This evening I came home from work, wandered over to Metafilter, which I had been too busy to check for most of the day, and learned that evolutionary biologist Stephen Jay Gould had died of cancer in his home earlier today. A little while later, I wandered into the bedroom and dug out my copy of Full House: The Spread of Excellence from Plato to Darwin, which like most of the nonfiction on my bookshelf has gone largely unread since first purchased. Thumbing through it now, two passages in particular stand out, and I offer them here without comment — not because they seem especially prescient or connected to Gould’s death, but simply because they are interesting ideas, and I do not wish to forget them:
We are driven to view evolution’s thrust as predictable and progressive in order to place a positive spin upon geology’s most frightening fact — the restriction of human existence to the last sliver of earthly time.
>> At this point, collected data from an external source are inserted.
-- ==== Sys2Proof/Machine/Dispatch.lean ====
section
/-!
DEFINITION. Sys2Proof/Machine/Dispatch.lean: one arm per command, each one direct call of its meaning.
-/

namespace Sys2Proof.Machine
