/-- CRYPT.CMD (R492, R494, R497, R499, R502, R511). -/
def ciphers : Prop :=
  -- the operation starts: BUSY, its owner, and the input words it expects
  (∀ (m : Master) (v : Word), eachOp m v fun r op => opOf v = op →
    Accepts r m P.CRYPT_CMD v (.crypt :: slotParts v) (slotIx v ++ crIx)
      (fun acc s => cmdGood v ∧ s.crypt.op = none ∧ s.crypt.inFifo = [] ∧ ¬ lengthBad v s ∧ keyReady v acc.dom s ∧ (drawing v → bit s P.RNG_STATUS 1 = false))
      (fun acc s t => bit t P.CRYPT_STATUS 0 = true ∧ (t.par P.CRYPT_STATUS).extractLsb' 10 4 = acc.dom ∧
        (∃ o, t.crypt.op = some o ∧ o.cmd = v.extractLsb' 0 20 ∧ o.owner = acc.dom ∧ o.need = BitVec.ofNat 23 (inputOf v s) ∧ o.got = [] ∧ o.outPend = [] ∧
          (keyless (opOf v) = false → ksrc v = 1 → o.key = s.crypt.keys) ∧ (keyless (opOf v) = false → opOf v ≠ 14 → ksrc v = 2 → o.key = s.crypt.kt)) ∧
        t.crypt.outFifo = (if opOf v = 13 then [] else s.crypt.outFifo) ∧ t.crypt.keys = (if opOf v = 13 then Vector.replicate 8 0 else s.crypt.keys) ∧
        t.crypt.kt = (if opOf v = 13 then Vector.replicate 8 0 else s.crypt.kt) ∧ (opOf v = 13 → t.par P.CRYPT_KEYDOM = 0))) ∧
  -- a length error ends it at once with CODE 8
  (∀ (m : Master) (v : Word), eachOp m v fun r op => opOf v = op → Accepts r m P.CRYPT_CMD v [.crypt, .ipend] crIx
    (fun _ s => cmdGood v ∧ s.crypt.op = none ∧ lengthBad v s)
    (fun acc s t => ended op (slotOf v) acc.dom 8 s t ∧ t.crypt = s.crypt)) ∧
  -- a key denied ends it with CODE 2, an empty or damaged slot with CODE 3
  (∀ (m : Master) (v : Word), eachOp m v fun r op => opOf v = op → Accepts r m P.CRYPT_CMD v ([.crypt, .ipend] ++ slotParts v) (slotIx v ++ crIx)
    (fun acc s => cmdGood v ∧ s.crypt.op = none ∧ ¬ lengthBad v s ∧ keyDenied v acc.dom s)
    (fun acc s t => ended op (slotOf v) acc.dom 2 s t ∧ t.crypt = s.crypt)) ∧
  (∀ (m : Master) (v : Word), eachOp m v fun r op => opOf v = op → Accepts r m P.CRYPT_CMD v [.crypt, .ipend, .log] ([P.MEM_NVMCECNT, P.MEM_NVMSTAT, P.MEM_NVMERR, P.MGMT_LOGDROP] ++ crIx)
    (fun acc s => cmdGood v ∧ s.crypt.op = none ∧ ¬ lengthBad v s ∧ keyBad v acc.dom s)
    (fun acc s t => ended op (slotOf v) acc.dom 3 s t ∧ t.crypt = s.crypt)) ∧
  -- after an alarm, sign and WRAP with generation end with CODE 5
  (∀ (m : Master) (v : Word), eachOp m v fun r op => opOf v = op → Accepts r m P.CRYPT_CMD v ([.crypt, .ipend] ++ slotParts v) (slotIx v ++ crIx)
    (fun acc s => cmdGood v ∧ s.crypt.op = none ∧ drawing v ∧ keyReady v acc.dom s ∧ bit s P.RNG_STATUS 1 = true)
    (fun acc s t => ended op (slotOf v) acc.dom 5 s t ∧ t.crypt = s.crypt)) ∧
  -- a command while an operation runs is ignored with CMDREJ, except the owner's CLEAR; so is one whose fields are out of range
  (∀ (m : Master) (v : Word), eachOp m v fun r op => opOf v = op → Accepts r m P.CRYPT_CMD v [] [P.CRYPT_STATUS]
    (fun acc s => ¬ cmdGood v ∨ ∃ o, s.crypt.op = some o ∧ ¬ (op = 13 ∧ o.owner = acc.dom))
    (fun _ s t => bit t P.CRYPT_STATUS 7 = true ∧ (t.par P.CRYPT_STATUS).extractLsb' 0 7 = (s.par P.CRYPT_STATUS).extractLsb' 0 7)) ∧
  -- CLEAR from the owner ends the running operation with CODE 7 and runs
  (∀ (m : Master) (v : Word), opOf v = 13 → Accepts (.clear m v) m P.CRYPT_CMD v [.crypt, .ipend] crIx
    (fun acc s => cmdGood v ∧ ∃ o, s.crypt.op = some o ∧ o.owner = acc.dom)
    (fun acc s t => t.crypt.inFifo = [] ∧ t.crypt.outFifo = [] ∧ t.crypt.keys = Vector.replicate 8 0 ∧ t.crypt.kt = Vector.replicate 8 0 ∧ t.par P.CRYPT_KEYDOM = 0 ∧
      bit t P.CRYPT_STATUS 0 = true ∧ bit t P.CRYPT_STATUS 1 = true ∧ ((t.par P.CRYPT_STATUS).extractLsb' 2 5).toNat = 7 ∧ t.par P.CRYPT_OPCNT = s.par P.CRYPT_OPCNT + 1 ∧
      ∃ o, t.crypt.op = some o ∧ o.cmd = v.extractLsb' 0 20 ∧ o.owner = acc.dom ∧ o.need = 0))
With such a spin, our limited time no longer threatens our universal importance. We may have occupied only the most recent moment as Homo sapiens, but if several billion preceding years displayed an overarching trend that sensibly culminated in our mental evolution, then our eventual origin has been implicit from the beginning of time. In one important sense, we have been around from the start. In principio erat verbum.
God bless ignorance! If we were much smarter, or had been at it much longer, we might actually be approaching a right wall of complete (or at least adequate) knowledge, thus leaving scientists with little of interest to do. We are in no danger whatever of any such limitation over the next several generations. In other words, our current storehouse of knowledge lies so far from the right wall of what we might learn that science need not fear any obolescence.